**What to work on:**
Go line by line through the data below and count those that hold "linkUp". Return only the number.

[Saved entries]

+===+

theorem execCabinetWdogKick_ok {q : Kept} (t : Nat) (c : Fin 4) (s : State) (hok : Ok q s) (t_now : ¬ q.fixed .now := by assumption) (t_regs : ¬ q.fixed .regs := by assumption) (t_cabs : ¬ q.fixed .cabs := by assumption) : OkOut q (execCabinetWdogKick t c s) := by
  unfold execCabinetWdogKick
  (repeat' first
    | with_reducible assumption
    | intro _
    | with_reducible apply State.reach_ok
    | with_reducible apply State.onlyIf_ok
    | with_reducible apply kickWatchdog_ok
    | with_reducible apply ok_ite
    | with_reducible apply ok_foldl
    | with_reducible apply ok_next
    | (extract_lets +onlyGivenNames x; refine (?_ : Ok q x → _) ?_; (intro _; clear_value x))
    | (extract_lets +onlyGivenNames f0; have z : (_ → _) := f0; clear z)
    | (extract_lets +onlyGivenNames x; clear_value x)
    | (extract_lets +onlyGivenNames x)
    | split
    | (unfold x)
    | (unfold f0)
    | (dsimp only)
    | assumption)

theorem wdogExpire_ok {q : Kept} (c : Fin 4) (s : State) (hok : Ok q s) (t_regs : ¬ q.fixed .regs := by assumption) (t_axes : ¬ q.fixed .axes := by assumption) (t_ports : ¬ q.fixed .ports := by assumption) (t_engines : ¬ q.fixed .engines := by assumption) (t_cabs : ¬ q.fixed .cabs := by assumption) (t_recorder : ¬ q.fixed .recorder := by assumption) (t_out : ¬ q.fixed .out := by assumption) : Ok q (wdogExpire c s) := by
  unfold wdogExpire
  (repeat' first
    | with_reducible assumption
    | intro _
    | with_reducible apply State.setBit_ok
    | with_reducible apply raiseFaultAll_ok
    | with_reducible apply ok_ite
    | with_reducible apply ok_foldl
    | (extract_lets +onlyGivenNames x; refine (?_ : Ok q x → _) ?_; (intro _; clear_value x))
    | (extract_lets +onlyGivenNames f0; have z : (_ → _) := f0; clear z)
    | (extract_lets +onlyGivenNames x; clear_value x)
    | (extract_lets +onlyGivenNames x)
    | split
    | (unfold x)
    | (unfold f0)
    | (dsimp only)
    | assumption)

theorem execCabinetWdogExpiry_ok {q : Kept} (t : Nat) (c : Fin 4) (s : State) (hok : Ok q s) (t_now : ¬ q.fixed .now := by assumption) (t_regs : ¬ q.fixed .regs := by assumption) (t_axes : ¬ q.fixed .axes := by assumption) (t_ports : ¬ q.fixed .ports := by assumption) (t_engines : ¬ q.fixed .engines := by assumption) (t_cabs : ¬ q.fixed .cabs := by assumption) (t_recorder : ¬ q.fixed .recorder := by assumption) (t_out : ¬ q.fixed .out := by assumption) : OkOut q (execCabinetWdogExpiry t c s) := by
  unfold execCabinetWdogExpiry
  (repeat' first
    | with_reducible assumption
    | intro _
    | with_reducible apply State.reach_ok
    | with_reducible apply wdogExpire_ok
    | with_reducible apply ok_ite
    | with_reducible apply ok_foldl
    | with_reducible apply ok_next
    | (extract_lets +onlyGivenNames x; refine (?_ : Ok q x → _) ?_; (intro _; clear_value x))
    | (extract_lets +onlyGivenNames f0; have z : (_ → _) := f0; clear z)
    | (extract_lets +onlyGivenNames x; clear_value x)
    | (extract_lets +onlyGivenNames x)
    | split
    | (unfold x)
    | (unfold f0)
    | (dsimp only)
    | assumption)

theorem resetRing_ok {q : Kept} (c : Fin 4) (n : Fin 16) (s : State) (hok : Ok q s) (t_regs : ¬ q.fixed .regs := by assumption) (t_cabs : ¬ q.fixed .cabs := by assumption) (t_recorder : ¬ q.fixed .recorder := by assumption) : Ok q (resetRing c n s) := by
  unfold resetRing
  (repeat' first
    | with_reducible assumption
    | intro _
    | with_reducible apply State.setReg_ok
    | with_reducible apply State.modRing_ok
    | with_reducible apply State.modRec_ok
    | with_reducible apply ok_ite
    | with_reducible apply ok_foldl
    | (extract_lets +onlyGivenNames x; refine (?_ : Ok q x → _) ?_; (intro _; clear_value x))
    | (extract_lets +onlyGivenNames f0; have z : (_ → _) := f0; clear z)
    | (extract_lets +onlyGivenNames x; clear_value x)
    | (extract_lets +onlyGivenNames x)
    | split
    | (unfold x)
    | (unfold f0)
    | (dsimp only)
    | assumption)

theorem muteCabinet_ok {q : Kept} (c : Fin 4) (s : State) (hok : Ok q s) (t_axes : ¬ q.fixed .axes := by assumption) (t_tiles : ¬ q.fixed .tiles := by assumption) (t_engines : ¬ q.fixed .engines := by assumption) : Ok q (muteCabinet c s) := by
  unfold muteCabinet
  (repeat' first
    | with_reducible assumption
    | intro _
    | with_reducible apply State.modAxis_ok
    | with_reducible apply State.modTile_ok
    | with_reducible apply State.modEng_ok
    | with_reducible apply ok_ite
    | with_reducible apply ok_foldl
    | (extract_lets +onlyGivenNames x; refine (?_ : Ok q x → _) ?_; (intro _; clear_value x))
    | (extract_lets +onlyGivenNames f0; have z : (_ → _) := f0; clear z)
    | (extract_lets +onlyGivenNames x; clear_value x)
    | (extract_lets +onlyGivenNames x)
    | split
    | (unfold x)
    | (unfold f0)
    | (dsimp only)
    | assumption)

theorem resetCabinet_ok {q : Kept} (c : Fin 4) (s : State) (hok : Ok q s) (t_regs : ¬ q.fixed .regs := by assumption) (t_axes : ¬ q.fixed .axes := by assumption) (t_tiles : ¬ q.fixed .tiles := by assumption) (t_engines : ¬ q.fixed .engines := by assumption) (t_cabs : ¬ q.fixed .cabs := by assumption) (t_recorder : ¬ q.fixed .recorder := by assumption) : Ok q (resetCabinet c s) := by
  unfold resetCabinet
  (repeat' first
    | with_reducible assumption
    | intro _
    | with_reducible apply State.setFld_ok
    | with_reducible apply State.setBit_ok
    | with_reducible apply State.modCab_ok
    | with_reducible apply resetRing_ok
    | with_reducible apply muteCabinet_ok
    | with_reducible apply ok_ite
    | with_reducible apply ok_foldl
    | (extract_lets +onlyGivenNames x; refine (?_ : Ok q x → _) ?_; (intro _; clear_value x))
    | (extract_lets +onlyGivenNames f0; have z : (_ → _) := f0; clear z)
    | (extract_lets +onlyGivenNames x; clear_value x)
    | (extract_lets +onlyGivenNames x)
    | split
    | (unfold x)
    | (unfold f0)
    | (dsimp only)
    | assumption)

theorem linkFault_ok {q : Kept} (rx : Nat) (c : Fin 4) (s : State) (hok : Ok q s) (t_regs : ¬ q.fixed .regs := by assumption) (t_axes : ¬ q.fixed .axes := by assumption) (t_ports : ¬ q.fixed .ports := by assumption) (t_engines : ¬ q.fixed .engines := by assumption) (t_cabs : ¬ q.fixed .cabs := by assumption) (t_recorder : ¬ q.fixed .recorder := by assumption) (t_out : ¬ q.fixed .out := by assumption) : Ok q (linkFault rx c s) := by
  unfold linkFault
  (repeat' first
    | with_reducible assumption
    | intro _
    | with_reducible apply raiseFaultRx_ok
    | with_reducible apply ok_ite
    | with_reducible apply ok_foldl
    | (extract_lets +onlyGivenNames x; refine (?_ : Ok q x → _) ?_; (intro _; clear_value x))
    | (extract_lets +onlyGivenNames f0; have z : (_ → _) := f0; clear z)
    | (extract_lets +onlyGivenNames x; clear_value x)
    | (extract_lets +onlyGivenNames x)
    | split
    | (unfold x)
    | (unfold f0)
    | (dsimp only)
    | assumption)

theorem flReset_ok {q : Kept} (c : Fin 4) (s : State) (hok : Ok q s) (t_regs : ¬ q.fixed .regs := by assumption) (t_axes : ¬ q.fixed .axes := by assumption) (t_ports : ¬ q.fixed .ports := by assumption) (t_tiles : ¬ q.fixed .tiles := by assumption) (t_engines : ¬ q.fixed .engines := by assumption) (t_cabs : ¬ q.fixed .cabs := by assumption) (t_recorder : ¬ q.fixed .recorder := by assumption) (t_out : ¬ q.fixed .out := by assumption) : Ok q (flReset c s) := by
  unfold flReset
  (repeat' first
    | with_reducible assumption
    | intro _
    | with_reducible apply resetCabinet_ok
    | with_reducible apply linkFault_ok
    | with_reducible apply ok_ite
    | with_reducible apply ok_foldl
    | (extract_lets +onlyGivenNames x; refine (?_ : Ok q x → _) ?_; (intro _; clear_value x))
    | (extract_lets +onlyGivenNames f0; have z : (_ → _) := f0; clear z)
    | (extract_lets +onlyGivenNames x; clear_value x)
    | (extract_lets +onlyGivenNames x)
    | split
    | (unfold x)
    | (unfold f0)
    | (dsimp only)
    | assumption)

theorem execFunctionLevelReset_ok {q : Kept} (t : Nat) (c : Fin 4) (s : State) (hok : Ok q s) (t_now : ¬ q.fixed .now := by assumption) (t_regs : ¬ q.fixed .regs := by assumption) (t_axes : ¬ q.fixed .axes := by assumption) (t_ports : ¬ q.fixed .ports := by assumption) (t_tiles : ¬ q.fixed .tiles := by assumption) (t_engines : ¬ q.fixed .engines := by assumption) (t_cabs : ¬ q.fixed .cabs := by assumption) (t_recorder : ¬ q.fixed .recorder := by assumption) (t_out : ¬ q.fixed .out := by assumption) : OkOut q (execFunctionLevelReset t c s) := by
  unfold execFunctionLevelReset
  (repeat' first
    | with_reducible assumption
    | intro _
    | with_reducible apply State.reach_ok
    | with_reducible apply flReset_ok
    | with_reducible apply ok_ite
    | with_reducible apply ok_foldl
    | with_reducible apply ok_next
    | (extract_lets +onlyGivenNames x; refine (?_ : Ok q x → _) ?_; (intro _; clear_value x))
    | (extract_lets +onlyGivenNames f0; have z : (_ → _) := f0; clear z)
    | (extract_lets +onlyGivenNames x; clear_value x)
    | (extract_lets +onlyGivenNames x)
    | split
    | (unfold x)
    | (unfold f0)
    | (dsimp only)
    | assumption)

theorem execD3hotEntry_ok {q : Kept} (t : Nat) (c : Fin 4) (s : State) (hok : Ok q s) (t_now : ¬ q.fixed .now := by assumption) (t_regs : ¬ q.fixed .regs := by assumption) (t_axes : ¬ q.fixed .axes := by assumption) (t_ports : ¬ q.fixed .ports := by assumption) (t_tiles : ¬ q.fixed .tiles := by assumption) (t_engines : ¬ q.fixed .engines := by assumption) (t_cabs : ¬ q.fixed .cabs := by assumption) (t_recorder : ¬ q.fixed .recorder := by assumption) (t_out : ¬ q.fixed .out := by assumption) : OkOut q (execD3hotEntry t c s) := by
  unfold execD3hotEntry
  (repeat' first
    | with_reducible assumption
    | intro _
    | with_reducible apply State.reach_ok
    | with_reducible apply flReset_ok
    | with_reducible apply ok_ite
    | with_reducible apply ok_foldl
    | with_reducible apply ok_next
    | (extract_lets +onlyGivenNames x; refine (?_ : Ok q x → _) ?_; (intro _; clear_value x))
    | (extract_lets +onlyGivenNames f0; have z : (_ → _) := f0; clear z)
    | (extract_lets +onlyGivenNames x; clear_value x)
    | (extract_lets +onlyGivenNames x)
    | split
    | (unfold x)
    | (unfold f0)
    | (dsimp only)
    | assumption)

theorem hotReset_ok {q : Kept} (h : Fin 2) (linkDown : Bool) (s : State) (hok : Ok q s) (t_regs : ¬ q.fixed .regs := by assumption) (t_axes : ¬ q.fixed .axes := by assumption) (t_ports : ¬ q.fixed .ports := by assumption) (t_tiles : ¬ q.fixed .tiles := by assumption) (t_engines : ¬ q.fixed .engines := by assumption) (t_cabs : ¬ q.fixed .cabs := by assumption) (t_recorder : ¬ q.fixed .recorder := by assumption) (t_out : ¬ q.fixed .out := by assumption) : Ok q (hotReset h linkDown s) := by
  unfold hotReset
  (repeat' first
    | with_reducible assumption
    | intro _
    | with_reducible apply State.setReg_ok
    | with_reducible apply State.setBit_ok
    | with_reducible apply resetCabinet_ok
    | with_reducible apply linkFault_ok
    | with_reducible apply ok_ite
    | with_reducible apply ok_foldl
    | (extract_lets +onlyGivenNames x; refine (?_ : Ok q x → _) ?_; (intro _; clear_value x))
    | (extract_lets +onlyGivenNames f0; have z : (_ → _) := f0; clear z)
    | (extract_lets +onlyGivenNames x; clear_value x)
    | (extract_lets +onlyGivenNames x)
    | split
    | (unfold x)
    | (unfold f0)
    | (dsimp only)
    | assumption)

theorem execHotReset_ok {q : Kept} (t : Nat) (h : Fin 2) (linkDown : Bool) (s : State) (hok : Ok q s) (t_now : ¬ q.fixed .now := by assumption) (t_regs : ¬ q.fixed .regs := by assumption) (t_axes : ¬ q.fixed .axes := by assumption) (t_ports : ¬ q.fixed .ports := by assumption) (t_tiles : ¬ q.fixed .tiles := by assumption) (t_engines : ¬ q.fixed .engines := by assumption) (t_cabs : ¬ q.fixed .cabs := by assumption) (t_recorder : ¬ q.fixed .recorder := by assumption) (t_out : ¬ q.fixed .out := by assumption) : OkOut q (execHotReset t h linkDown s) := by
  unfold execHotReset
  (repeat' first
    | with_reducible assumption
    | intro _
    | with_reducible apply State.reach_ok
    | with_reducible apply hotReset_ok
    | with_reducible apply ok_ite
    | with_reducible apply ok_foldl
    | with_reducible apply ok_next
    | (extract_lets +onlyGivenNames x; refine (?_ : Ok q x → _) ?_; (intro _; clear_value x))
    | (extract_lets +onlyGivenNames f0; have z : (_ → _) := f0; clear z)
    | (extract_lets +onlyGivenNames x; clear_value x)
    | (extract_lets +onlyGivenNames x)
    | split
    | (unfold x)
    | (unfold f0)
    | (dsimp only)
    | assumption)

theorem linkUp_ok {q : Kept} (h : Fin 2) (width speed : Nat) (l0 : Bool) (s : State) (hok : Ok q s) (t_regs : ¬ q.fixed .regs := by assumption) : Ok q (linkUp h width speed l0 s) := by
  unfold linkUp
  (repeat' first
    | with_reducible assumption
    | intro _
    | with_reducible apply State.setFld_ok
    | with_reducible apply State.setBit_ok
    | with_reducible apply ok_ite
    | with_reducible apply ok_foldl
    | (extract_lets +onlyGivenNames x; refine (?_ : Ok q x → _) ?_; (intro _; clear_value x))
    | (extract_lets +onlyGivenNames f0; have z : (_ → _) := f0; clear z)
    | (extract_lets +onlyGivenNames x; clear_value x)
    | (extract_lets +onlyGivenNames x)
    | split
    | (unfold x)
    | (unfold f0)
    | (dsimp only)
    | assumption)
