theorem execRet_ok {q : Kept} (e : Fin 46) (s : State) (hok : Ok q s) (t_regs : ¬ q.fixed .regs := by assumption) (t_engines : ¬ q.fixed .engines := by assumption) (t_cabs : ¬ q.fixed .cabs := by assumption) (t_recorder : ¬ q.fixed .recorder := by assumption) (t_out : ¬ q.fixed .out := by assumption) : OkOut q (execRet e s) := by
  unfold execRet
  (repeat' first
    | with_reducible assumption
    | intro _
    | with_reducible apply State.setFld_ok
    | with_reducible apply engExec_ok
    | with_reducible apply ok_ite
    | with_reducible apply ok_foldl
    | with_reducible apply okDo_ite
    | with_reducible apply ok_do
    | with_reducible exact ok_dostop
    | with_reducible apply ok_next
    | (extract_lets +onlyGivenNames x; refine (?_ : Ok q x → _) ?_; (intro _; clear_value x))
    | (extract_lets +onlyGivenNames f0; have z : (_ → _) := f0; clear z)
    | (extract_lets +onlyGivenNames x; clear_value x)
    | (extract_lets +onlyGivenNames x)
    | split
    | (unfold x)
    | (unfold f0)
    | (dsimp only)
    | assumption)

theorem willEnd_ok {q : Kept} (e : Fin 46) (s : State) (hok : Ok q s) (t_regs : ¬ q.fixed .regs := by assumption) (t_engines : ¬ q.fixed .engines := by assumption) (t_cabs : ¬ q.fixed .cabs := by assumption) (t_recorder : ¬ q.fixed .recorder := by assumption) (t_out : ¬ q.fixed .out := by assumption) : Ok q (willEnd e s) := by
  unfold willEnd
  (repeat' first
    | with_reducible assumption
    | intro _
    | with_reducible apply State.modEng_ok
    | with_reducible apply endRun_ok
    | with_reducible apply filterVerdict_ok
    | with_reducible apply ok_ite
    | with_reducible apply ok_foldl
    | with_reducible apply okDo_ite
    | with_reducible apply ok_do
    | with_reducible exact ok_dostop
    | (extract_lets +onlyGivenNames x; refine (?_ : Ok q x → _) ?_; (intro _; clear_value x))
    | (extract_lets +onlyGivenNames f0; have z : (_ → _) := f0; clear z)
    | (extract_lets +onlyGivenNames x; clear_value x)
    | (extract_lets +onlyGivenNames x)
    | split
    | (unfold x)
    | (unfold f0)
    | (dsimp only)
    | assumption)

theorem execYield_ok {q : Kept} (e : Fin 46) (s : State) (hok : Ok q s) (t_regs : ¬ q.fixed .regs := by assumption) (t_engines : ¬ q.fixed .engines := by assumption) (t_cabs : ¬ q.fixed .cabs := by assumption) (t_recorder : ¬ q.fixed .recorder := by assumption) (t_out : ¬ q.fixed .out := by assumption) : OkOut q (execYield e s) := by
  unfold execYield
  (repeat' first
    | with_reducible assumption
    | intro _
    | with_reducible apply State.setFld_ok
    | with_reducible apply engExec_ok
    | with_reducible apply willEnd_ok
    | with_reducible apply ok_ite
    | with_reducible apply ok_foldl
    | with_reducible apply okDo_ite
    | with_reducible apply ok_do
    | with_reducible exact ok_dostop
    | with_reducible apply ok_next
    | (extract_lets +onlyGivenNames x; refine (?_ : Ok q x → _) ?_; (intro _; clear_value x))
    | (extract_lets +onlyGivenNames f0; have z : (_ → _) := f0; clear z)
    | (extract_lets +onlyGivenNames x; clear_value x)
    | (extract_lets +onlyGivenNames x)
    | split
    | (unfold x)
    | (unfold f0)
    | (dsimp only)
    | assumption)

theorem execHalt_ok {q : Kept} (e : Fin 46) (s : State) (hok : Ok q s) (t_regs : ¬ q.fixed .regs := by assumption) (t_engines : ¬ q.fixed .engines := by assumption) (t_cabs : ¬ q.fixed .cabs := by assumption) (t_recorder : ¬ q.fixed .recorder := by assumption) (t_out : ¬ q.fixed .out := by assumption) : OkOut q (execHalt e s) := by
  unfold execHalt
  (repeat' first
    | with_reducible assumption
    | intro _
    | with_reducible apply State.setFld_ok
    | with_reducible apply raiseStopped_ok
    | with_reducible apply engExec_ok
    | with_reducible apply willEnd_ok
    | with_reducible apply ok_ite
    | with_reducible apply ok_foldl
    | with_reducible apply okDo_ite
    | with_reducible apply ok_do
    | with_reducible exact ok_dostop
    | with_reducible apply ok_next
    | (extract_lets +onlyGivenNames x; refine (?_ : Ok q x → _) ?_; (intro _; clear_value x))
    | (extract_lets +onlyGivenNames f0; have z : (_ → _) := f0; clear z)
    | (extract_lets +onlyGivenNames x; clear_value x)
    | (extract_lets +onlyGivenNames x)
    | split
    | (unfold x)
    | (unfold f0)
    | (dsimp only)
    | assumption)

theorem forcedYield_ok {q : Kept} (e : Fin 46) (s : State) (hok : Ok q s) (t_regs : ¬ q.fixed .regs := by assumption) (t_engines : ¬ q.fixed .engines := by assumption) (t_cabs : ¬ q.fixed .cabs := by assumption) (t_recorder : ¬ q.fixed .recorder := by assumption) (t_out : ¬ q.fixed .out := by assumption) : Ok q (forcedYield e s) := by
  unfold forcedYield
  (repeat' first
    | with_reducible assumption
    | intro _
    | with_reducible apply State.count_ok
    | with_reducible apply State.modEng_ok
    | with_reducible apply record_ok
    | with_reducible apply endRun_ok
    | with_reducible apply filterVerdict_ok
    | with_reducible apply ok_ite
    | with_reducible apply ok_foldl
    | with_reducible apply okDo_ite
    | with_reducible apply ok_do
    | with_reducible exact ok_dostop
    | (extract_lets +onlyGivenNames x; refine (?_ : Ok q x → _) ?_; (intro _; clear_value x))
    | (extract_lets +onlyGivenNames f0; have z : (_ → _) := f0; clear z)
    | (extract_lets +onlyGivenNames x; clear_value x)
    | (extract_lets +onlyGivenNames x)
    | split
    | (unfold x)
    | (unfold f0)
    | (dsimp only)
    | assumption)

theorem execForcedYield_ok {q : Kept} (e : Fin 46) (s : State) (hok : Ok q s) (t_regs : ¬ q.fixed .regs := by assumption) (t_engines : ¬ q.fixed .engines := by assumption) (t_cabs : ¬ q.fixed .cabs := by assumption) (t_recorder : ¬ q.fixed .recorder := by assumption) (t_out : ¬ q.fixed .out := by assumption) : OkOut q (execForcedYield e s) := by
  unfold execForcedYield
  (repeat' first
    | with_reducible assumption
    | intro _
    | with_reducible apply State.onlyIf_ok
    | with_reducible apply forcedYield_ok
    | with_reducible apply ok_ite
    | with_reducible apply ok_foldl
    | with_reducible apply okDo_ite
    | with_reducible apply ok_do
    | with_reducible exact ok_dostop
    | with_reducible apply ok_next
    | (extract_lets +onlyGivenNames x; refine (?_ : Ok q x → _) ?_; (intro _; clear_value x))
    | (extract_lets +onlyGivenNames f0; have z : (_ → _) := f0; clear z)
    | (extract_lets +onlyGivenNames x; clear_value x)
    | (extract_lets +onlyGivenNames x)
    | split
    | (unfold x)
    | (unfold f0)
    | (dsimp only)
    | assumption)

theorem engWatchdog_ok {q : Kept} (e : Fin 46) (s : State) (hok : Ok q s) (t_regs : ¬ q.fixed .regs := by assumption) (t_axes : ¬ q.fixed .axes := by assumption) (t_ports : ¬ q.fixed .ports := by assumption) (t_engines : ¬ q.fixed .engines := by assumption) (t_cabs : ¬ q.fixed .cabs := by assumption) (t_recorder : ¬ q.fixed .recorder := by assumption) (t_out : ¬ q.fixed .out := by assumption) : Ok q (engWatchdog e s) := by
  unfold engWatchdog
  (repeat' first
    | with_reducible assumption
    | intro _
    | with_reducible apply State.modEng_ok
    | with_reducible apply raiseFault_ok
    | with_reducible apply raiseFaultAll_ok
    | with_reducible apply stopEngine_ok
    | with_reducible apply ok_ite
    | with_reducible apply ok_foldl
    | with_reducible apply okDo_ite
    | with_reducible apply ok_do
    | with_reducible exact ok_dostop
    | (extract_lets +onlyGivenNames x; refine (?_ : Ok q x → _) ?_; (intro _; clear_value x))
    | (extract_lets +onlyGivenNames f0; have z : (_ → _) := f0; clear z)
    | (extract_lets +onlyGivenNames x; clear_value x)
    | (extract_lets +onlyGivenNames x)
    | split
    | (unfold x)
    | (unfold f0)
    | (dsimp only)
    | assumption)

theorem execEngWdog_ok {q : Kept} (e : Fin 46) (s : State) (hok : Ok q s) (t_regs : ¬ q.fixed .regs := by assumption) (t_axes : ¬ q.fixed .axes := by assumption) (t_ports : ¬ q.fixed .ports := by assumption) (t_engines : ¬ q.fixed .engines := by assumption) (t_cabs : ¬ q.fixed .cabs := by assumption) (t_recorder : ¬ q.fixed .recorder := by assumption) (t_out : ¬ q.fixed .out := by assumption) : OkOut q (execEngWdog e s) := by
  unfold execEngWdog
  (repeat' first
    | with_reducible assumption
    | intro _
    | with_reducible apply engWatchdog_ok
    | with_reducible apply ok_ite
    | with_reducible apply ok_foldl
    | with_reducible apply okDo_ite
    | with_reducible apply ok_do
    | with_reducible exact ok_dostop
    | with_reducible apply ok_next
    | (extract_lets +onlyGivenNames x; refine (?_ : Ok q x → _) ?_; (intro _; clear_value x))
    | (extract_lets +onlyGivenNames f0; have z : (_ → _) := f0; clear z)
    | (extract_lets +onlyGivenNames x; clear_value x)
    | (extract_lets +onlyGivenNames x)
    | split
    | (unfold x)
    | (unfold f0)
    | (dsimp only)
    | assumption)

+===+

**Response:**
2